I'm so grateful for the offer as otherwise we would be homeless with nowhere to go but I'm really not looking forward to it.

So AIBU I should be very grateful as he is doing us a huge favour and just suck it up as hopefully will only be for around 6 weeks.

OP posts:
aSofaNearYou · 04/06/2023 19:58

Well, do you have other options?

Bigglebiggle · 04/06/2023 20:04

aSofaNearYou · 04/06/2023 19:58

Well, do you have other options?

No I don't

OP posts:
Tinkerbyebye · 04/06/2023 20:04

I would be looking at air BnB

Bigglebiggle · 04/06/2023 20:07

Tinkerbyebye · 04/06/2023 20:04

I would be looking at air BnB

I did thar earlier but for just a month it's unaffordable.

OP posts:
aSofaNearYou · 04/06/2023 20:08

Well then of course YANBU to be dreading it, but I would just try to remember it's not for long!

hettie · 04/06/2023 20:09

A bell tent and a campsite?

Mindymomo · 04/06/2023 20:11

Can you ask your sister yourself, surely she knows you are going to need space. Can you try and limit your time there to just sleeping and go out during the days. What does he say about the garden, have you asked how the children are going to play in a garden if it’s that overgrown. Does your father work, maybe I could put up with staying there if he wasn’t around too much, but would probably spend all the time cleaning.

Bigglebiggle · 04/06/2023 20:16

Mindymomo · 04/06/2023 20:11

Can you ask your sister yourself, surely she knows you are going to need space. Can you try and limit your time there to just sleeping and go out during the days. What does he say about the garden, have you asked how the children are going to play in a garden if it’s that overgrown. Does your father work, maybe I could put up with staying there if he wasn’t around too much, but would probably spend all the time cleaning.

He does work yes so will be out the house Monday- Friday, I plan to go round a couple of weekends prior to do a big clean, he's not happy about this which is difficult because I don't want to upset him as he is letting us stay but the state its in isn't safe for DD.

My plan is to try and go on holiday for a week, then the rest of the time spend at DGP as they have a massive garden, or at a friend's house.

Please tell me 6 weeks will go quickly.

OP posts:
titchy · 04/06/2023 20:22

Stay where you are. Your landlord won't be able to get you evicted for several months.
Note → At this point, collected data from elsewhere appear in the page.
-- ==== Sys2Proof/Machine/CounterCode.lean ====
section
/-! DEFINITION. The performance counters: words, fold, cleared peaks, snapshots, grants and their commands (R672 to R682). -/

namespace Sys2Proof.Machine

def counterCount : Nat := 3072

/-- An index lies in `n` indices from `base`. -/
def inBlock (base n i : Nat) : Bool := decide (base ≤ i) && decide (i < base + n)

/-! ### Words (R676, R677) -/

/-- The word of a counter now: the 56 bits of value and wraps; the governor's counters are mirrored (R676); what the two wait counters of an
entry store count is open. -/
def State.counterWord (s : State) (i : Nat) : Nat :=
  if inBlock 0xAEC 17 i then SMap.get s.gov.energy (i - 0xAEC) 0 % 2 ^ 56
  else if inBlock 0xAFD 238 i then s.throttleUs ((i - 0xAFD) / 14) ((i - 0xAFD) % 14 + 1) % 2 ^ 56
  else if inBlock 0x6A0 32 i ∧ (i % 8 = 4 ∨ i % 8 = 5) then Config.waitQc i s.mod.coldAt s.now % 2 ^ 56
  else s.counter i

/-! ### Peaks (R672, R679) -/

/-- The present value of the quantity whose peak or minimum a counter holds; none for a counter that `CLEAR_PEAKS` leaves. -/
def State.presentOf (s : State) (i : Nat) : Option Int :=
  if inBlock 0x4A0 512 i ∧ i % 4 = 3 then some ((s.mover ((i - 0x4A0) / 4)).used : Int)
  else if inBlock 0x6A0 32 i ∧ i % 8 = 7 then some (s.storeCount ((i - 0x6A0) / 8) : Int)
  else if inBlock 0x6D0 64 i ∧ i % 4 = 3 then some (s.gov.stackTemps.getD ((i - 0x6D0) / 4) 0)
  else if inBlock 0x830 64 i ∧ i % 4 = 1 then
    let l := s.link ((i - 0x830) / 4)
    some (nsOfRc ((l.streamA.earlyAt ++ l.streamB.earlyAt).foldl (fun m x => max m (s.now - x.2)) 0) : Int)
  else if i = 0x977 then some s.frame.status.slackNs
  else if inBlock 0xABC 48 i then
    let d := s.die ((i - 0xABC) / 12)
    match (i - 0xABC) % 12 with
    | 3 => some (units d.temp)
    | 4 => some (d.powerMw / 1000 : Nat)
    | 5 => some (d.currentMa / 1000 : Nat)
    | _ => none
  else if i = 0xABA then s.cells.lowest.map (fun c => (s.cells.volt c / 10 : Nat))
  else if i = 0xABB then s.cells.highest.map (fun c => (s.cells.volt c / 10 : Nat))
  else none

/-- The held peaks and minima among some indices are cleared: each takes the present value of its quantity. -/
def State.clearPeaks (s : State) (l : List Nat) : State :=
  l.foldl (fun s i => match s.presentOf i with | some v => s.level i v | none => s) s

/-! ### Owners and grants (R681) -/

/-- The partition that owns the instance of a counter, or whose own counter it is. -/
def State.counterOwner (s : State) (i : Nat) : Option Nat :=
  if i < 0x080 then s.ownerOfArray (i / 8)
  else if i < 0x090 then some (i - 0x080)
  else if i < 0x490 then s.ownerOfCluster ((i - 0x090) / 4)
  else if i < 0x4A0 then some (i - 0x490)
  else if i < 0x6A0 then s.ownerOfMover ((i - 0x4A0) / 4)
  else if inBlock 0x720 16 i then some (i - 0x720)
  else if inBlock 0x870 256 i then s.ownerOfEndpoint (i - 0x870)
  else if inBlock 0x988 128 i then some ((i - 0x988) / 8)
  else if inBlock 0xAEC 16 i then some (i - 0xAEC)
  else if inBlock 0xB0B 224 i then some ((i - 0xB0B) / 14)
  else none

/-- A counter of a module instance, which a `SHARED` grant covers. -/
def sharedCounter (i : Nat) : Bool :=
  inBlock 0x6A0 128 i || inBlock 0x730 320 i || inBlock 0x970 16 i || inBlock 0xA08 228 i || inBlock 0xAFD 14 i || inBlock 0xBEB 21 i

/-- Whether a grant of partition `p` covers a counter whose owner is `owner`. -/
def granted (g p i : Nat) (owner : Option Nat) : Bool :=
  (bitAt g 0 && owner == some p) || (bitAt g 1 && sharedCounter i)

/-- The word a reader gets: withheld from a partition without a grant for it. -/
def wordFor (k : Nat) (ok : Bool) (w : Nat) : Nat := if slotMbk k && !ok then 2 ^ 63 else w

def State.grantOf (s : State) (k : Nat) : Nat := SMap.get s.ob.grants (slotPartition k) 0

/-! ### Fold and snapshots (R673, R680) -/

/-- The local increments are folded into the authoritative values, every 10 microseconds. -/
def execCounterFold (t : Nat) (s : State) : Outcome := .next (s.upTo t).foldAll

/-- The counter words that are not zero, by index. -/
def State.allWords (s : State) : SMap Nat :=
  (List.range counterCount).filterMap (fun i => let w := s.counterWord i; if w = 0 then none else some (i, w))

/-- The owners of the counters that have one: partition plus one, by index. -/
def State.allOwners (s : State) : SMap Nat :=
  (List.range counterCount).filterMap (fun i => (s.counterOwner i).map (fun p => (i, p + 1)))

/-- A buffer at t = 0 of the kerf of frame `f`: taken, or missed if the count has passed its frame. -/
def State.snapOne (s : State) (f : Nat) (i : Nat) : State :=
  let b := nth s.ob.snaps i Snapshot.none
  let put := fun (s : State) (x : Snapshot) => { s with ob := { s.ob with snaps := setNth s.ob.snaps i x } }
  if b.state ≠ .armed then s
  else if b.frame = f then
    put (s.bump 0xBFC 1) { b with state := .taken, rt := s.rt, words := s.allWords, owners := s.allOwners }
  else if b.frame < f then put (s.bump 0xBFD 1) { b with state := .missed }
  else s

/-- The buffers at the kerf of frame `f`. -/
def State.snapKerf (s : State) (f : Nat) : State := (List.range 4).foldl (fun s i => s.snapOne f i) s

/-- Entry to PARKED: no kerf of an armed frame comes (R680). -/
def State.snapMissed (s : State) : State :=
  (List.range 4).foldl (fun s i =>
    let b := nth s.ob.snaps i Snapshot.none
    if b.state = .armed then
      ({ s with ob := { s.ob with snaps := setNth s.ob.snaps i { b with state := .missed } } } : State).bump 0xBFD 1
    else s) s

/-! ### Commands (R682) -/

def obReadCounters : Cmd :=
  { code := 0x0701, via := .mbpMbk, lengthOk := exactly 8, changes := fun _ b => rd b 4 1 == 1,
    act := fun s k b =>
      let first := rd b 0 2
      let n := rd b 2 2
      if n = 0 ∨ 506 < n ∨ counterCount < first + n ∨ 1 < rd b 4 1 ∨ !zeroAt b 5 3 then .refused stRange
      else if rd b 4 1 = 1 ∧ slotMbk k then .refused stDenied
      else
        let l := (List.range n).map (fun i => first + i)
        let ok := fun i => granted (s.grantOf k) (slotPartition k) i (s.counterOwner i)
        let words := l.map (fun i => wordFor k (ok i) (s.counterWord i))
        let withheld := (words.filter (fun w => decide (2 ^ 63 ≤ w))).length
        let span := s.draw 50
        let s1 := ((span.2.bump 0xBFB 1).bump 0xBFE withheld)
        .done stOk (if rd b 4 1 = 1 then s1.clearPeaks l else s1)
          (leBytes 8 s.rt ++ leBytes 4 (span.1 % 2001) ++ zeros 4 ++ words.flatMap (leBytes 8)) }

def obArmSnapshot : Cmd :=
  { code := 0x0702, via := .mbp, lengthOk := exactly 16, changes := always,
    act := fun s _ b =>
      let i := rd b 0 1
      let f := rd b 8 8
      let cancel := rd b 1 1 == 1
      if 3 < i ∨ 1 < rd b 1 1 ∨ !zeroAt b 2 6 ∨ 2 ^ 48 ≤ f ∨ (if cancel then f ≠ 0 else f < s.frame.number + 2) then .refused stRange
      else if s.mod.mode = .parked then .refused stState
      else
        let x : Snapshot := if cancel then Snapshot.none else { Snapshot.none with state := .armed, frame := f }
        .done stOk { s with ob := { s.ob with snaps := setNth s.ob.snaps i x } } (leBytes 8 f) }

/-- `SNAP_STATE`. -/
def SnapState.number (x : SnapState) : Nat :=
  match x with
  | .empty => 0
  | .armed => 1
  | .taken => 2
  | .missed => 3

def obReadSnapshot : Cmd :=
  { code := 0x0703, via := .mbpMbk, lengthOk := exactly 8, changes := never,
    act := fun s k b =>
      let i := rd b 0 1
      let first := rd b 2 2
      let n := rd b 4 2
      if 3 < i ∨ !zeroAt b 1 1 ∨ n = 0 ∨ 505 < n ∨ counterCount < first + n ∨ !zeroAt b 6 2 then .refused stRange
      else
        let x := nth s.ob.snaps i Snapshot.none
        let l := (List.range n).map (fun i => first + i)
        let ok := fun j => granted (s.grantOf k) (slotPartition k) j
          (let o := SMap.get x.owners j 0; if o = 0 then none else some (o - 1))
        let words := if x.state = .taken then l.map (fun j => wordFor k (ok j) (SMap.get x.words j 0)) else l.map (fun _ => 0)
        let withheld := (words.filter (fun w => decide (2 ^ 63 ≤ w))).length
        .done stOk (s.bump 0xBFE withheld)
          (leBytes 1 x.state.number ++ zeros 7 ++ leBytes 8 x.frame ++ leBytes 8 x.rt ++ words.flatMap (leBytes 8)) }

def obSetGrant : Cmd :=
  { code := 0x0704, via := .mbp, lengthOk := exactly 8, changes := always,
    act := fun s _ b =>
      let p := rd b 0 1
      if 15 < p ∨ 3 < rd b 1 1 ∨ !zeroAt b 2 6 then .refused stRange
      else if !s.host.enabled.contains p then .refused stState
      else .done stOk { s with ob := { s.ob with grants := SMap.set s.ob.grants p (rd b 1 1) 0 } } [] }

def execObReadCounters (slot : Fin 19) (t : Nat) (s : State) : Outcome := s.serve obReadCounters slot t
def execObArmSnapshot (slot : Fin 19) (t : Nat) (s : State) : Outcome := s.serve obArmSnapshot slot t
def execObReadSnapshot (slot : Fin 19) (t : Nat) (s : State) : Outcome := s.serve obReadSnapshot slot t
def execObSetGrant (slot : Fin 19) (t : Nat) (s : State) : Outcome := s.serve obSetGrant slot t

end Sys2Proof.Machine
end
Sometimeswinning · 04/06/2023 20:23

On one hand he's rude on the other he's opening up his home. You then further expect him to allow access to his home which he is obviously offended by. Entitled does not cover you!

ZorbaTheHoarder · 04/06/2023 20:25

I think you will regret going to your dad's.

All the money you save won't be worth the stress and upset he causes you.

Imagine if he weren't around. What would you do. Think about it and do that!

ChampooPapi · 04/06/2023 20:43

Agreed just stay where you are. It’s only an extra month your current landlord cant make you ‘homeless’ over 4 more weeks! Even a section 21 would add another few months to evict you. Please don’t move out when you can stay because they want you gone!